Testing and scholarly research are sort of similar. You have a problem, and you want to understand why that problem is occurring, for example. Both use quantitative and qualitative data. But, in research, you want to be conclusive, exhaustive, and categorical.
In testing, you just want to make the problem better. So, in that way, in testing, you don’t choose all the ways of understanding the problem, but a few methods. The key is to make sure to choose methods that actually help you assess the problem accurately. Success rate, for example, can help you assess if people are accomplishing a particular task. But, what if your goal is that users employ much of your site, then you want to measure how many pages they are viewing.
There is a useful diagram on the Neilsen Norman website that illustrates the ways that particular testing tools relate to behavioral or attitudinal data. The article also illustrates what issues can be best illustrated by quantitative data, for example, like how much or how often.

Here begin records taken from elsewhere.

-- ==== Sys2Proof/Certificates/Slice0/Obligations.lean ====
section
/-! DEFINITION. The statements for the provers. A clause that says where a command completes has hypotheses on the
state and the operands alone; a frame says what stays, by equality of whole records or of `unreported`. -/

open Sys2Proof Sys2Proof.Machine

/-! ### The whole machine -/

/-- R12: a step runs the command at the front of the queue on everything but the queue. -/
def Obligations.StepRunsTheFrontCommand : Prop :=
  ∀ (c : Instr) (rest : List Instr) (s : State), s.pending = c :: rest → step s = exec c { s with pending := rest }

/-- The model's choice (log entry 1): on an empty queue one AO cycle passes. In internal reset only time and the Rein timers
move. Else, with nothing for the router to take, no request and no Latigo to settle, they move, a retraining of 1 µs ends, a short
pulse on FP_SYNC may end, and of the rest only what log entry 55 leaves to chance may change: words in error, the retry count,
the pins, the samples. -/
def Obligations.IdleStepPassesOneAoCycle : Prop :=
  ∀ s : State, s.pending = [] →
    (s.boot.inReset = true →
      step s = .next { s with ao := s.ao + 1, disp := { s.disp with running := s.disp.running.map (reinTick s) } }) ∧
    (s.boot.inReset = false → Inv s → s.host.cmdTail = regOf s 0x0C → (∀ item, s.cyc.item ≠ .waiting item) → s.lat.running = false →
      ∃ s0 t, (s0 = s ∨ (s.ao % 100 = 0 ∧ s0 = ignoreEdge s)) ∧ step s = .next t ∧ t.ao = s.ao + 1 ∧
        t.disp = { s0.disp with running := s0.disp.running.map (reinTick s0), freeCtr := s0.disp.freeCtr + 1 } ∧
        t.outp = { s0.outp with readbackBad := t.outp.readbackBad, stopRaw := t.outp.stopRaw } ∧
        (s0.outp.readbackBad = true → t.outp.readbackBad = true) ∧ (s.ao % 100 ≠ 0 → t.outp.stopRaw = s0.outp.stopRaw) ∧
        t.ing = { s0.ing with intLow := t.ing.intLow } ∧ (∀ k ∈ t.ing.intLow, k ∈ s0.ing.intLow) ∧
        t.safety = { s0.safety with present := t.safety.present } ∧
        t.safety.present &&& ~~~0x800#16 = s0.safety.present &&& ~~~0x800#16 ∧
        t.plat = { s0.plat with softWords := t.plat.softWords, temps := t.plat.temps, retraining := t.plat.retraining } ∧
        t.plat.retraining = s0.plat.retraining.filter (fun c => s0.plat.retrainAt.any fun e =>
          decide (e.1 = c ∧ s0.ao + 1 < e.2 + 100)) ∧
        (∀ off, off ≠ 0x3190 → regOf t off = regOf s0 off) ∧
        { t with ao := s0.ao, disp := s0.disp, outp := s0.outp, ing := s0.ing, safety := s0.safety, plat := s0.plat, regs := s0.regs } = s0) ∧
    ∃ t, step s = .next t ∧ t.pending = []

/-- What reset leaves: the values the spec gives (R129, R143, R230, R232, R312, R324, R330, R373, R443, R463,
R469, R501). -/
def Obligations.ResetValues : Prop :=
  State.reset.cyc.dev = .stopped ∧ State.reset.cyc.seq = 0 ∧ State.reset.cyc.params.period = 10000 ∧
  State.reset.cyc.params.deadline = 9950 ∧ State.reset.cyc.params.emitMargin = 150 ∧ State.reset.cyc.params.sync = false ∧
  State.reset.safety.safe = false ∧ State.reset.safety.selfSpec = 4 ∧ State.reset.boot.stage = 1 ∧
  State.reset.boot.resetCause = 1 ∧ State.reset.world.newest = 0 ∧ State.reset.host.session = false ∧
  (∀ p ∈ State.reset.procs, p.state = .boot) ∧ State.reset.pending = [] ∧
  (∀ off, regOf State.reset off = resetVal off) ∧
  ∀ a, a ≠ 0x100000000006 → a ≠ 0x100000000007 → memGet State.reset.mem a = 0

/-- The invariant holds at reset. -/
def Obligations.InvariantHoldsAtReset : Prop := Inv State.reset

Quantitative data should likely be paired with qualitative data. After all, if you know that most of the people going to your app stop at a certain point, you don’t know why. It might be because it is so terribly boring, or because it is so terrible interesting. Or, it could be that the text becomes illegible. Or…well, it could be anything. So, pairing the quantitative data, often found in analysis, with qualitative data give you the information you need to understand the problem.

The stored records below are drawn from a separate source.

@[simp] theorem execSolveUpdate_latched (a0 : Nat) (a1 : Nat) (s : State) (h : Latched s) :
    LatchedR (execSolveUpdate a0 a1 s) := by
  unfold execSolveUpdate
  try split
  all_goals first
  | (simp (maxDischargeDepth := 30) [*]; done)
  | (refine issueDesc_latched _ _ _ _ _ h ?_
     intro s i d k h
     simp only [solveRun]
     first
     | (simp (maxDischargeDepth := 30) [*]; done)
     | ((repeat' split) <;> simp (maxDischargeDepth := 30) [*]; done))

@[simp] theorem execSolveFactor_latched (a0 : Nat) (a1 : Nat) (s : State) (h : Latched s) :
    LatchedR (execSolveFactor a0 a1 s) := by
  unfold execSolveFactor
  try split
  all_goals first
  | (simp (maxDischargeDepth := 30) [*]; done)
  | (refine issueDesc_latched _ _ _ _ _ h ?_
     intro s i d k h
     simp only [solveRun]
     first
     | (simp (maxDischargeDepth := 30) [*]; done)
     | ((repeat' split) <;> simp (maxDischargeDepth := 30) [*]; done))

@[simp] theorem stopBecomesEffective_latched (s : State) (h : Latched s) : Latched (stopBecomesEffective s) := by
  unfold stopBecomesEffective; simp (maxDischargeDepth := 30) [*]

@[simp] theorem stopEnWrite_latched (s : State) (a1 : Word) (h : Latched s) : LatchedE (stopEnWrite s a1) := by
  unfold stopEnWrite; simp (maxDischargeDepth := 30) [*]

@[simp] theorem execStopEnWrite_latched (a0 : Word) (s : State) (h : Latched s) :
    LatchedR (execStopEnWrite a0 s) := by
  unfold execStopEnWrite; simp (maxDischargeDepth := 30) [*]

@[simp] theorem execFpToggle_latched (s : State) (h : Latched s) : LatchedR (execFpToggle s) := by
  unfold execFpToggle; simp (maxDischargeDepth := 30) [*]

@[simp] theorem execFpReadback_latched (a0 : Nat) (s : State) (h : Latched s) : LatchedR (execFpReadback a0 s) := by
  unfold execFpReadback; simp (maxDischargeDepth := 30) [*]

@[simp] theorem execStopInputActive_latched (s : State) (h : Latched s) : LatchedR (execStopInputActive s) := by
  unfold execStopInputActive; simp (maxDischargeDepth := 30) [*]

@[simp] theorem execStopInputInactive_latched (s : State) (h : Latched s) : LatchedR (execStopInputInactive s) := by
  unfold execStopInputInactive; simp (maxDischargeDepth := 30) [*]

@[simp] theorem deadlineRecord_latched (s : State) (h : Latched s) : Latched (deadlineRecord s) := by
  unfold deadlineRecord; simp (maxDischargeDepth := 30) [*]

@[simp] theorem stopLatigo_latched (s : State) (h : Latched s) : Latched (stopLatigo s) := by
  unfold stopLatigo; simp (maxDischargeDepth := 30) [*]

@[simp] theorem settleDeadline_latched (s : State) (h : Latched s) : Latched (settleDeadline s) := by
  unfold settleDeadline; simp (maxDischargeDepth := 30) [*]

@[simp] theorem settleIfDue_latched (s : State) (h : Latched s) : Latched (settleIfDue s) := by
  unfold settleIfDue; simp (maxDischargeDepth := 30) [*]

@[simp] theorem discardOutputs_latched (s : State) (a1 : List Inst) (h : Latched s) :
    Latched (discardOutputs s a1) := by
  unfold discardOutputs; simp (maxDischargeDepth := 30) [*]

@[simp] theorem cutInstance_latched (s : State) (a1 : Inst) (h : Latched s) : Latched (cutInstance s a1) := by
  unfold cutInstance; try simp only []
  (repeat' split) <;> simp (maxDischargeDepth := 30) [*]

@[simp] theorem leaveBatches_latched (s : State) (a1 : Nat) (a2 : Nat) (a3 : List Nat) (h : Latched s) :
    Latched (leaveBatches s a1 a2 a3) := by
  unfold leaveBatches; simp (maxDischargeDepth := 30) [*]

@[simp] theorem leaveCopy_latched (s : State) (a1 : Task) (a2 : Nat) (a3 : List Nat) (h : Latched s) :
    Latched (leaveCopy s a1 a2 a3) := by
  unfold leaveCopy; simp (maxDischargeDepth := 30) [*]

@[simp] theorem cutEntry_latched (s : State) (a1 : Ready) (h : Latched s) : Latched (cutEntry s a1) := by
  unfold cutEntry; simp (maxDischargeDepth := 30) [*]

@[simp] theorem cutLists_latched (s : State) (h : Latched s) : Latched (cutLists s) := by
  unfold cutLists; try simp only []
  refine foldl_latched _ ?_ _ _ ?_; (intros; (repeat' split) <;> simp (maxDischargeDepth := 30) [*]); simp (maxDischargeDepth := 30) [*]

@[simp] theorem leaveTask_latched (s : State) (a1 : Task) (h : Latched s) : Latched (leaveTask s a1) := by
  unfold leaveTask; simp (maxDischargeDepth := 30) [*]

@[simp] theorem cutPhases_latched (s : State) (h : Latched s) : Latched (cutPhases s) := by
  unfold cutPhases; try simp only []
  refine foldl_latched _ ?_ _ _ ?_; (intros; (repeat' split) <;> simp (maxDischargeDepth := 30) [*]); simp (maxDischargeDepth := 30) [*]

@[simp] theorem cutNow_latched (s : State) (h : Latched s) : Latched (cutNow s) := by
  unfold cutNow; try simp only []
  (repeat' split) <;> simp_all (maxDischargeDepth := 30)

@[simp] theorem execCut_latched (s : State) (h : Latched s) : LatchedR (execCut s) := by
  unfold execCut; simp (maxDischargeDepth := 30) [*]

@[simp] theorem abortAll_latched (s : State) (h : Latched s) : Latched (abortAll s) := by
  unfold abortAll; try simp only []
  (repeat' split) <;> simp_all (maxDischargeDepth := 30)

@[simp] theorem clearLists_latched (s : State) (h : Latched s) : Latched (clearLists s) := by
  unfold clearLists; try simp only []
  (repeat' split) <;> simp_all (maxDischargeDepth := 30)

@[simp] theorem lapseItem_latched (s : State) (h : Latched s) : Latched (lapseItem s) := by
  unfold lapseItem; try simp only []
  split <;> simp (maxDischargeDepth := 30) [*]

@[simp] theorem deadlineNow_latched (s : State) (h : Latched s) : Latched (deadlineNow s) := by
  unfold deadlineNow; simp (maxDischargeDepth := 30) [*]

@[simp] theorem execDeadline_latched (s : State) (h : Latched s) : LatchedR (execDeadline s) := by
  unfold execDeadline; simp (maxDischargeDepth := 30) [*]

@[simp] theorem beginCycle_latched (s : State) (a1 : Nat) (h : Latched s) : Latched (beginCycle s a1) := by
  unfold beginCycle; try simp only []
  split <;> simp (maxDischargeDepth := 30) [*]

@[simp] theorem startCycle_latched (s : State) (a1 : Nat) (h : Latched s) : Latched (startCycle s a1) := by
  unfold startCycle; simp (maxDischargeDepth := 30) [*]

@[simp] theorem execSyncTimeout_latched (s : State) (h : Latched s) : LatchedR (execSyncTimeout s) := by
  unfold execSyncTimeout; simp (maxDischargeDepth := 30) [*]

@[simp] theorem acceptEdge_latched (s : State) (h : Latched s) : Latched (acceptEdge s) := by
  unfold acceptEdge; simp only []; split <;> simp [h]

@[simp] theorem execCycleStart_latched (s : State) (h : Latched s) : LatchedR (execCycleStart s) := by
  unfold execCycleStart; try simp only []
  split <;> simp (maxDischargeDepth := 30) [*]

@[simp] theorem loseSync_latched (s : State) (h : Latched s) : Latched (loseSync s) := by
  unfold loseSync; simp (maxDischargeDepth := 30) [*]

@[simp] theorem ignoreEdge_latched (s : State) (h : Latched s) : Latched (ignoreEdge s) := by
  unfold ignoreEdge; simp (maxDischargeDepth := 30) [*]

@[simp] theorem execFpSyncEdge_latched (s : State) (h : Latched s) : LatchedR (execFpSyncEdge s) := by
  unfold execFpSyncEdge; simp (maxDischargeDepth := 30) [*]

@[simp] theorem execSyncLostClear_latched (s : State) (h : Latched s) : LatchedR (execSyncLostClear s) := by
  unfold execSyncLostClear; simp (maxDischargeDepth := 30) [*]

@[simp] theorem enterRun_latched (s : State) (a1 : DevState) (h : Latched s) : Latched (enterRun s a1) := by
  unfold enterRun; simp (maxDischargeDepth := 30) [*]

@[simp] theorem holdAllHost_latched (s : State) (h : Latched s) : Latched (holdAllHost s) := by
  unfold holdAllHost; simp (maxDischargeDepth := 30) [*]

@[simp] theorem startRun_latched (s : State) (a1 : Msg) (a2 : Bool) (h : Latched s) : Latched (startRun s a1 a2) := by
  unfold startRun; simp (maxDischargeDepth := 30) [*]

@[simp] theorem startStatus_latched (s : State) (h : Latched s) : Latched (startStatus s).1 := by
  unfold startStatus; try simp only []
  (repeat' split) <;> simp (maxDischargeDepth := 30) [*]

@[simp] theorem startCommand_latched (s : State) (a1 : Msg) (h : Latched s) : Latched (startCommand s a1) := by
  unfold startCommand; simp (maxDischargeDepth := 30) [*]

@[simp] theorem resumeCommand_latched (s : State) (a1 : Msg) (h : Latched s) : Latched (resumeCommand s a1) := by
  unfold resumeCommand; simp (maxDischargeDepth := 30) [*]

@[simp] theorem execResume_latched (s : State) (h : Latched s) : LatchedR (execResume s) := by
  unfold execResume; try simp only []
  (repeat' split) <;> simp_all (maxDischargeDepth := 30)

@[simp] theorem keepPackage_latched (s : State) (a1 : Replay) (a2 : Msg) (a3 : Nat) (a4 : Bytes) (h : Latched s) :
    Latched (keepPackage s a1 a2 a3 a4) := by
  unfold keepPackage; try simp only []
  split <;> simp (maxDischargeDepth := 30) [*]

@[simp] theorem pauseCommand_latched (s : State) (a1 : Msg) (h : Latched s) : Latched (pauseCommand s a1) := by
  unfold pauseCommand; simp (maxDischargeDepth := 30) [*]

@[simp] theorem execCkptPut_latched (s : State) (h : Latched s) : LatchedR (execCkptPut s) := by
  unfold execCkptPut; try simp only []
  (repeat' split) <;> simp_all (maxDischargeDepth := 30)

@[simp] theorem saveCommand_latched (s : State) (a1 : Msg) (h : Latched s) : Latched (saveCommand s a1) := by
  unfold saveCommand; simp (maxDischargeDepth := 30) [*]

@[simp] theorem replayPiece_latched (s : State) (a1 : Replay) (a2 : Msg) (h : Latched s) :
    LatchedR (replayPiece s a1 a2) := by
  unfold replayPiece; try simp only []
  (repeat' split) <;> simp_all (maxDischargeDepth := 30)

@[simp] theorem execSave_latched (s : State) (h : Latched s) : LatchedR (execSave s) := by
  unfold execSave; try simp only []
  (repeat' split) <;> simp_all (maxDischargeDepth := 30)

@[simp] theorem emptyQueues_latched (s : State) (h : Latched s) : Latched (emptyQueues s) := by
  unfold emptyQueues; simp (maxDischargeDepth := 30) [*]

@[simp] theorem replayCommand_latched (s : State) (a1 : Msg) (h : Latched s) : Latched (replayCommand s a1) := by
  unfold replayCommand; simp (maxDischargeDepth := 30) [*]

@[simp] theorem resumeCkptCommand_latched (s : State) (a1 : Msg) (h : Latched s) :
    Latched (resumeCkptCommand s a1) := by
  unfold resumeCkptCommand; simp (maxDischargeDepth := 30) [*]

@[simp] theorem execStart_latched (s : State) (h : Latched s) : LatchedR (execStart s) := by
  unfold execStart; try simp only []
  (repeat' split) <;> simp_all (maxDischargeDepth := 30)

@[simp] theorem execResumeCheckpoint_latched (s : State) (h : Latched s) : LatchedR (execResumeCheckpoint s) := by
  unfold execResumeCheckpoint; try simp only []
  (repeat' split) <;> simp_all (maxDischargeDepth := 30)

@[simp] theorem execPause_latched (s : State) (h : Latched s) : LatchedR (execPause s) := by
  unfold execPause; try simp only []
  (repeat' split) <;> simp_all (maxDischargeDepth := 30)

@[simp] theorem execReplay_latched (s : State) (h : Latched s) : LatchedR (execReplay s) := by
  unfold execReplay; try simp only []
  (repeat' split) <;> simp_all (maxDischargeDepth := 30)

@[simp] theorem execReplayData_latched (s : State) (h : Latched s) : LatchedR (execReplayData s) := by
  unfold execReplayData
  refine withFront_latched _ _ _ _ h fun m t h => ?_
  (repeat' split) <;> simp [*]

@[simp] theorem clearStitch_latched (s : State) (h : Latched s) : Latched (clearStitch s) := by
  unfold clearStitch; simp (maxDischargeDepth := 30) [*]

@[simp] theorem retainBanks_latched (s : State) (h : Latched s) : Latched (retainBanks s) := by
  unfold retainBanks; simp (maxDischargeDepth := 30) [*]

@[simp] theorem clearTokens_latched (s : State) (h : Latched s) : Latched (clearTokens s) := by
  unfold clearTokens; simp (maxDischargeDepth := 30) [*]

@[simp] theorem endHolds_latched (s : State) (h : Latched s) : Latched (endHolds s) := by
  unfold endHolds; simp (maxDischargeDepth := 30) [*]

@[simp] theorem keepFacts_latched (s : State) (a1 : Released) (h : Latched s) : Latched (keepFacts s a1) := by
  unfold keepFacts; simp (maxDischargeDepth := 30) [*]

@[simp] theorem keepIncumbent_latched (s : State) (a1 : Released) (h : Latched s) : Latched (keepIncumbent s a1) := by
  unfold keepIncumbent; simp (maxDischargeDepth := 30) [*]

@[simp] theorem settingsInForce_latched (s : State) (h : Latched s) : Latched (settingsInForce s) := by
  unfold settingsInForce; simp (maxDischargeDepth := 30) [*]

@[simp] theorem shiftCounts_latched (s : State) (h : Latched s) : Latched (shiftCounts s) := by
  unfold shiftCounts; simp (maxDischargeDepth := 30) [*]

@[simp] theorem loseTile_latched (s : State) (a1 : Nat) (h : Latched s) : Latched (loseTile s a1) := by
  unfold loseTile; simp (maxDischargeDepth := 30) [*]

@[simp] theorem substTile_latched (s : State) (a1 : Nat) (h : Latched s) : Latched (substTile s a1) := by
  unfold substTile; simp (maxDischargeDepth := 30) [*]

@[simp] theorem substitute_latched (s : State) (h : Latched s) : Latched (substitute s) := by
  unfold substitute; try simp only []
  refine foldl_latched _ ?_ _ _ ?_; (intros; (repeat' split) <;> simp (maxDischargeDepth := 30) [*]); simp (maxDischargeDepth := 30) [*]

@[simp] theorem answerMsg_latched (s : State) (a1 : Option Msg) (a2 : Nat) (h : Latched s) :
    Latched (answerMsg s a1 a2) := by
  unfold answerMsg; try simp only []
  split <;> simp (maxDischargeDepth := 30) [*]

@[simp] theorem endReplay_latched (s : State) (h : Latched s) : Latched (endReplay s) := by
  unfold endReplay; simp (maxDischargeDepth := 30) [*]

@[simp] theorem stopReplay_latched (s : State) (a1 : Msg) (h : Latched s) : Latched (stopReplay s a1) := by
  unfold stopReplay; simp (maxDischargeDepth := 30) [*]

@[simp] theorem stopCommand_latched (s : State) (a1 : Msg) (h : Latched s) : Latched (stopCommand s a1) := by
  unfold stopCommand; try simp only []
  split <;> simp (maxDischargeDepth := 30) [*]

@[simp] theorem execStop_latched (s : State) (h : Latched s) : LatchedR (execStop s) := by
  unfold execStop; try simp only []
  (repeat' split) <;> simp_all (maxDischargeDepth := 30)

@[simp] theorem startEarly_latched (s : State) (h : Latched s) : Latched (startEarly s) := by
  unfold startEarly; try simp only []
  split <;> simp (maxDischargeDepth := 30) [*]

@[simp] theorem placeBatches_latched (s : State) (a1 : ReplayPkg) (h : Latched s) : Latched (placeBatches s a1) := by
  unfold placeBatches; simp (maxDischargeDepth := 30) [*]

@[simp] theorem placeFrame_latched (a0 : Nat) (s : State) (a2 : Bytes) (h : Latched s) :
    Latched (placeFrame a0 s a2) := by
  unfold placeFrame; simp (maxDischargeDepth := 30) [*]

@[simp] theorem placeFrames_latched (s : State) (a1 : ReplayPkg) (h : Latched s) : Latched (placeFrames s a1) := by
  unfold placeFrames; try simp only []
  (repeat' split) <;> simp_all (maxDischargeDepth := 30)

@[simp] theorem startReplayed_latched (s : State) (a1 : ReplayPkg) (h : Latched s) :
    Latched (startReplayed s a1) := by
  unfold startReplayed; simp (maxDischargeDepth := 30) [*]

@[simp] theorem spareIn_latched (s : State) (a1 : Nat) (a2 : Nat) (h : Latched s) : Latched (spareIn s a1 a2) := by
  unfold spareIn; simp (maxDischargeDepth := 30) [*]

@[simp] theorem ckptReady_latched (s : State) (a1 : Replay) (h : Latched s) : Latched (ckptReady s a1) := by
  unfold ckptReady; simp (maxDischargeDepth := 30) [*]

To go back to my original statement, testing help you know enough to fix a particular app or website. You can make the situation better for the user. Quantitative and qualitative data are the tools that you use to make these improvement decisions. But, in terms of scholarship, you would likely need to have many, many more point of feedback to make a categorical assessment. So, while you might be able to use a small study to fix a particular mobile app, this doesn’t necessarily help you make broad generalizations about all mobile apps.